Additional secondary endpoints included were: clinical Global Impression of Change (CGIC) score; serum copper and ceruloplasmin levels; the unified Wilson’s Disease Rating Scale (UWDRS); modified Nazer score; cognitive assessments and standard safety assessments. In addition, an independent adjudication committee blinded to the allocated treatment, and study centres assessed key efficacy and safety parameters to determine clinical stability of the patient.

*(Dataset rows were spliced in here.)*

/-- The high word of SYS_TB comes from the count that its requester holds. -/
theorem State.answerRead_SYS_TB_high (hheld : Store.get 0 s.shadow (2 * reqKey (.host x 0)) = 0x101) : s.answerRead (.host x 0) 0x104 =
    s.emit (.read (.host x 0) 0x104 (Store.get 0 s.shadow (2 * reqKey (.host x 0) + 1) / 2 ^ 32 % 2 ^ 32)) := by
  rw [State.answerRead_host hon, s.readWord_held _ (by decide) locate_SYS_TB_high (by decide : SYS_TB.span 1 = (0, 2)) (by decide) (by decide) hheld]

/-- PF0's read of HPT_PEVT lets vector 0 of PF0 be sent again and serves the source DEV of ALERT_N. -/
theorem State.answerRead_HPT_PEVT (p : Part) : ∃ v, s.answerRead (.host x 0) (0x100100 + p.val * 0x100) =
    ((s.onSide fun y => { y with dev := false }).onHosts fun h =>
      { h with inh0 := Store.set false h.inh0 (funcKey x.val 0) false }).alertCheck.emit (.read (.host x 0) (0x100100 + p.val * 0x100) v) := by
  have hmsix : ∀ p : Part, inMsix (0x100100 + p.val * 0x100) = false := by decide
  refine ⟨s.regWord (.host x 0) HPT_PEVT p.val 0, ?_⟩
  rw [State.answerRead_host hon, s.readWord_single _ (hmsix p) (locate_HPT_PEVT p) (by decide), s.readClear_none _ _ _ _ (by decide),
    State.headRead_HPT_PEVT]

/-- PF0's read of PAR_DLOG_HEAD lets vector 3 of PF0 be sent again. -/
theorem State.answerRead_PAR_DLOG_HEAD : ∃ v, s.answerRead (.host x 0) 0x200030 =
    (s.onHosts fun h => { h with inh3 := Store.set false h.inh3 (funcKey x.val 0) false }).alertCheck.emit (.read (.host x 0) 0x200030 v) := by
  refine ⟨s.regWord (.host x 0) PAR_DLOG_HEAD 0 0, ?_⟩
  rw [State.answerRead_host hon, s.readWord_single _ (by decide) locate_PAR_DLOG_HEAD (by decide), s.readClear_none _ _ _ _ (by decide),
    State.headRead_PAR_DLOG_HEAD]

end

/-- What a read does to the state but for its answer frames it with the alerts that follow and the answer itself. -/
theorem SameBut.answered {l : List Comp} {s t : State} (h : SameBut l s t) (o : Out) (hl : .out ∈ l) (hs : .side ∈ l) :
    SameBut l s (t.alertCheck.emit o) :=
  (h.trans ((State.alertCheck_sameBut t).mono (by simp [hl, hs]))).trans ((State.emit_sameBut _ o).mono (by simp [hl]))

/-- Settles O9: each read is the equation `State.answerRead_…` of its register. -/
theorem readsAnswerAndClear : Obligations.ReadsAnswerAndClear := by
  unfold Obligations.ReadsAnswerAndClear
  intro s x p hon
  refine ⟨?rc, ?snapshot, ?pevt, ?head⟩
  case rc =>
    have hrun := execRcRead_aligned (.host x 0) s (show (0xA00158 + p.val * 0x100) % 4 = 0 by omega)
    rw [State.answerRead_GRD_TEST_WAIT hon] at hrun
    have hregs : RegsBut [(GRD_TEST_WAIT.MAX_TK, p.val)] s (s.wr GRD_TEST_WAIT.MAX_TK p.val 0) := RegsBut.wr s _ _ _ (by simp)
    have hframe : SameBut [.regs, .out, .side] s (s.wr GRD_TEST_WAIT.MAX_TK p.val 0) := (State.wr_sameBut s _ _ _).mono (by simp)
    exact ⟨_, hrun, State.sent_emit .., by simp, fun f i h => by simpa using hregs f i h, hframe.answered _ (by simp) (by simp)⟩
  case snapshot =>
    have hlow := execSnapshotRead_aligned (.host x 0) s (show 0x100 % 4 = 0 by decide)
    rw [State.answerRead_SYS_TB_low hon] at hlow
    have hframe : SameBut [.shadow, .out] s (s.hold (.host x 0) 0x101 (s.now % 2 ^ 64)) := (State.hold_sameBut s _ _ _).mono (by simp)
    refine ⟨_, hlow, State.sent_emit .., hframe.trans ((State.emit_sameBut _ _).mono (by simp)), fun n => ?_⟩
    let u : State := { (s.hold (.host x 0) 0x101 (s.now % 2 ^ 64)).emit (.read (.host x 0) 0x100 (s.now % 2 ^ 32)) with now := n }
    have hheld : Store.get 0 u.shadow (2 * reqKey (.host x 0)) = 0x101 := State.hold_place s ..
    have hcount : Store.get 0 u.shadow (2 * reqKey (.host x 0) + 1) = s.now % 2 ^ 64 := State.hold_whole s ..
    have hhalf : s.now % 2 ^ 64 / 2 ^ 32 % 2 ^ 32 = s.now / 2 ^ 32 % 2 ^ 32 := by omega
    have hhigh := execSnapshotRead_aligned (.host x 0) u (show 0x104 % 4 = 0 by decide)
    rw [State.answerRead_SYS_TB_high (s := u) hon hheld, hcount, hhalf] at hhigh
    exact ⟨_, hhigh, State.sent_emit ..⟩
  case pevt =>
    obtain ⟨v, hread⟩ := State.answerRead_HPT_PEVT hon p
    have hside : SameBut [.hosts, .out, .side] s (s.onSide fun y => { y with dev := false }) := (State.onSide_sameBut s _).mono (by simp)
    have hhosts := hside.trans ((State.onHosts_sameBut _ fun h => { h with inh0 := Store.set false h.inh0 (funcKey x.val 0) false }).mono (by simp))
    have hrun := congrArg (Host.Outcome.next (φ := Fault) (ρ := Refusal)) hread
    exact ⟨_, hrun, by simp, by simp, hhosts.answered _ (by simp) (by simp)⟩
  case head =>
    obtain ⟨v, hread⟩ := State.answerRead_PAR_DLOG_HEAD hon
    have hhosts : SameBut [.hosts, .out, .side] s (s.onHosts fun h => { h with inh3 := Store.set false h.inh3 (funcKey x.val 0) false }) :=
      (State.onHosts_sameBut s _).mono (by simp)
    have hrun := congrArg (Host.Outcome.next (φ := Fault) (ρ := Refusal)) hread
    exact ⟨_, hrun, by simp, hhosts.answered _ (by simp) (by simp)⟩

/-! ### Steps and the state after reset (R6, R21) -/

/-- Settles O58: by the two cases of `step`; the tick's frame is that of `State.reach`. -/
theorem stepRunsTheFrontCommand : Obligations.StepRunsTheFrontCommand := by
  unfold Obligations.StepRunsTheFrontCommand
  intro s
  refine ⟨step_cons s, fun h => ⟨s.reach (s.now + 1), ?_, State.reach_now s _, State.reach_sameBut s _⟩⟩
  simp [step, h]

/-- Settles O57: every store of the reset state is empty, so that every key reads as an unlisted one does. -/
theorem resetLeavesEverythingAtRest : Obligations.ResetLeavesEverythingAtRest := by
  unfold Obligations.ResetLeavesEverythingAtRest
  exact ⟨fun _ _ => Store.get_nil .., fun _ => Store.get_nil .., fun _ => rfl, fun _ => rfl, fun _ => rfl, fun _ _ => rfl, rfl, rfl,
    by decide, State.reset_wf, rfl⟩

About Trientine Tetrahydrochloride
Trientine tetrahydrochloride is an investigational, novel oral trientine formulation with Orphan Drug Designation under development through a 505(b)(2) pathway for the treatment of Wilson’s Disease maintenance patients. The trientine tetrahydrochloride NDA is planned to be submitted mid-year 2021. If approved by the FDA, Orphalan intends to market trientine tetrahydrochloride itself in the US.

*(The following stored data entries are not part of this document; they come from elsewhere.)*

-- ==== Sys2Proof/Machine/Dispatch.lean ====
section
/-! DEFINITION. The dispatch of `complete` (30_encoding.md R81): one arm per command. -/

namespace Sys2Proof.Machine

def exec (i : Instr) (s : State) : Host.Outcome State Fault Refusal :=
  match i with
  | .build => Sys2Proof.Machine.execBuild s
  | .encodeP => Sys2Proof.Machine.execEncodeP s
  | .encodeC => Sys2Proof.Machine.execEncodeC s
  | .decodeP => Sys2Proof.Machine.execDecodeP s
  | .decodeC => Sys2Proof.Machine.execDecodeC s

end Sys2Proof.Machine
end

About the Trientine Tetrahydrochloride Clinical Development Program
The key components of the clinical development program of trientine tetrahydrochloride include the CHELATE trial, a Phase 3, open-label, six-month safety and efficacy study in maintenance Wilson’s Disease patients, along with pharmacokinetic bridging studies comparing trientine tetrahydrochloride to two formulations of trientine dihydrochloride, Triumph I and Triumph 2. The CHELATE clinical development program also includes the CHELATE extension phase, assessing the safety, efficacy and tolerability of trientine tetrahydrochloride and d-Penicillamine over a period of 1 year.
Cuprior™ is a form of trientine tetrahydrochloride which is approved in the EU for patients intolerant to d-Penicillamine. Of the estimated 5,000 diagnosed Wilson’s Disease patients in the EU, we estimate 25% are considered intolerant.
Cuprior™ is contraindicated in patients hypersensitive to trientine.
Cuprior™ is a registered and unregistered trademark of Orphalan.
For important safety information and full prescribing information, including patient information for Cuprior™ please visit https://www.cuprior.com
Trientine tetrahydrochloride is under investigation and not approved for use in any indication in the United States.
At Orphalan, our mission is clear: we are pioneers in orphan diseases. Orphalan is a company that identifies, develops and delivers innovative treatments to patients with rare diseases. Orphalan was founded in 2011 and has launched Cuprior™ across Europe with its own commercial organisation.